Though built earlier, it was soon eclipsed in size by the Hanoi Opera House which opened ten years later. However, the buildings were built in different architectural styles – the Saigon Opera House incorporated French Third Republic design elements of the Petit Palais while its northern counterpart was modeled after the Palais Garnier.

In its first iteration, the Saigon Opera House could hold 1,800 theatre goers and featured detailed inscriptions, décor and furnishings, all imported from France.

During the period between WWI and WWII, night halls and dance clubs became the preferred entertainment in the Saigon and the Opera House was used sparingly. To make is seem more youthful, in 1943 French colonial authorities removed its statues, decorations and engravings.
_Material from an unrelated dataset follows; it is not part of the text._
-- ==== Sys2Proof/Machine/Dispatch.lean ====
section
/-! DEFINITION. Machine/Dispatch.lean: one arm for each command of the operation table. -/

namespace Sys2Proof.Machine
But this was all for naught as Allied bombing of Japanese-occupied Saigon damaged the building in 1944.

By the time the French returned to South Vietnam in 1945, their focus had shifted from cultural colonization to military occupation and the theatre was used as a temporary shelter for French civilians fleeing the Viet Minh controlled north.

In 1954, the French left South Vietnam and the building was restored as the seat of the Lower House of the State of Vietnam, then the Republic of Vietnam.

After unification in 1975, it was recommissioned as a theatre and was extensively restored between 1995 – 1998.